Background: Pyrazinamide is a paradoxical frontline tuberculosis drug characterized by high sterilizing in vivo activity but poor in vitro activity. Pyrazinamide is thought to act by the entrapment of pyrazinoic acid in the bacterial cell, leading to acidification and membrane damage. Consequently, the effects of weak acids and molecules affecting membranes added to pyrazinamide were studied.

Objectives: To examine the effects of weak acids, UV, oxidative stress and additional energy inhibitors on pyrazinamide activity in vitro against Mycobacterium tuberculosis as well as the effect of pyrazinamide on Escherichia coli ampicillin persisters.

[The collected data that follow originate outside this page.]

-- ==== Sys2Proof/Certificates/Slice0/Obligations.lean ====
section
/-! DEFINITION. The statements for the provers. -/

open Sys2Proof Sys2Proof.Machine

/-! What a statement says of a completed instruction. -/

namespace Sys2Proof.Claim

/-- Only the current slot differs, and of it only x[rd], the pc, the count of instructions, the hold and the mark of a GBAR:
x[rd] is v (x0 stays), the pc is p, one more instruction has issued, and neither hold nor mark is left. -/
structure Did (s t : State) (rd : XReg) (v p : Word) : Prop where
  x : ∀ r, t.x r = if r = rd ∧ rd ≠ 0 then v else s.x r
  pc : t.me.pc = p
  count : t.me.minstret = s.me.minstret + 1
  hold : t.me.hold = none
  arrived : t.me.arrived = none
  slot : { t.me with x := s.me.x, pc := s.me.pc, minstret := s.me.minstret, hold := s.me.hold, arrived := s.me.arrived } = s.me
  others : ∀ k, k ≠ s.cur → t.slot k = s.slot k
  rest : { t with slots := s.slots } = s

/-- Memory after the low n bytes of v have been stored at a, and nothing else of memory. -/
def Stored (s t : State) (a n v : Nat) : Prop :=
  ∀ j, Memory.read t.mem j = if a ≤ j ∧ j < a + n then BitVec.ofNat 8 (v / 256 ^ (j - a)) else Memory.read s.mem j

/-- Of the cores no more than the mark that the resident code has been stored to differs (R29, R94). -/
def CodeMarked (s t : State) : Prop := ∀ g, { t.core g with codeChanged := (s.core g).codeChanged } = s.core g

/-- A local store that completes: memory as stored; the reservations of other slots on the words it meets end, and no other of theirs
(R91); SMI may clear, and a store to the resident code is marked; nothing else changes but what completion changes; x[rd] is w. -/
structure StoreDone (s t : State) (a n v : Nat) (rd : XReg) (w : Word) : Prop where
  mem : Stored s t a n v
  x : ∀ r, t.x r = if r = rd ∧ rd ≠ 0 then w else s.x r
  f : ∀ r, t.f r = s.f r
  pc : t.me.pc = s.me.pc + 4
  hold : t.me.hold = none
  arrived : t.me.arrived = none
  slot : { t.me with x := s.me.x, pc := s.me.pc, minstret := s.me.minstret, hold := s.me.hold, arrived := s.me.arrived,
                     resv := s.me.resv, mip := s.me.mip } = s.me
  others : ∀ k, k ≠ s.cur → { t.slot k with resv := (s.slot k).resv, mip := (s.slot k).mip } = s.slot k
  drops : ∀ k w, k ≠ s.cur → (s.slot k).resv = some w → (t.slot k).resv = if a < w + 8 ∧ w < a + n then none else some w
  cores : CodeMarked s t
  rest : { t with slots := s.slots, mem := s.mem, cores := s.cores } = s

/-- Only virtual-core data of the current virtual core, and what a completion changes of the current slot, differ. -/
structure VcDone (s t : State) (v : VCore) (rd : XReg) (w : Word) : Prop where
  vc : t.myVc = v
  vcs : ∀ k, k ≠ s.vk → t.vc k = s.vc k
  x : ∀ r, t.x r = if r = rd ∧ rd ≠ 0 then w else s.x r
  pc : t.me.pc = s.me.pc + 4
  hold : t.me.hold = none
  arrived : t.me.arrived = none
  slot : { t.me with x := s.me.x, pc := s.me.pc, minstret := s.me.minstret, hold := s.me.hold, arrived := s.me.arrived,
                     wakeAt := s.me.wakeAt } = s.me
  others : ∀ k, k ≠ s.cur → { t.slot k with wakeAt := (s.slot k).wakeAt, mip := (s.slot k).mip } = s.slot k
  rest : { t with slots := s.slots, vcs := s.vcs } = s

/-- The slot has parked on a, and nothing else differs. -/
structure Parked (s t : State) (a : Await) : Prop where
  me : t.me = { s.me with st := .parked, park := some a, wakeAt := none }
  others : ∀ k, k ≠ s.cur → t.slot k = s.slot k
  rest : { t with slots := s.slots } = s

Methods: Drug exposure experiments followed by cfu counts were performed to determine the effects of the above various factors on pyrazinamide activity in vitro against M. tuberculosis.

Results: Some weak acids such as benzoic acid, sorbic acid and propyl hydroxybenzoic acid could enhance the activity of pyrazinamide in vitro against old tubercle bacilli but not young bacilli whereas other weak acids such as salicylic acid and lactic acid did not appear to enhance pyrazinamide activity. While energy inhibitors carbonylcyanide m-chlorophenylhydrazone and dinitrophenol enhanced pyrazinamide activity for old tubercle bacilli but not young bacilli, valinomycin and KCN increased pyrazinamide activity for both young and old bacilli. Oxidative stresses due to H2O2 and menadione did not have a significant effect on pyrazinamide activity. UV, which presumably damages the membrane, enhanced the activity of pyrazinamide. Pyrazinamide, which otherwise has no activity against actively growing E. coli bacteria, could kill non-growing starved E. coli and also ampicillin-tolerant persisters.

Conclusions: Some weak acids, UV and various energy inhibitors were found to enhance the activity of pyrazinamide in vitro against M. tuberculosis. Pyrazinamide shows preferential activity against both M. tuberculosis and E. coli persisters over the growing forms.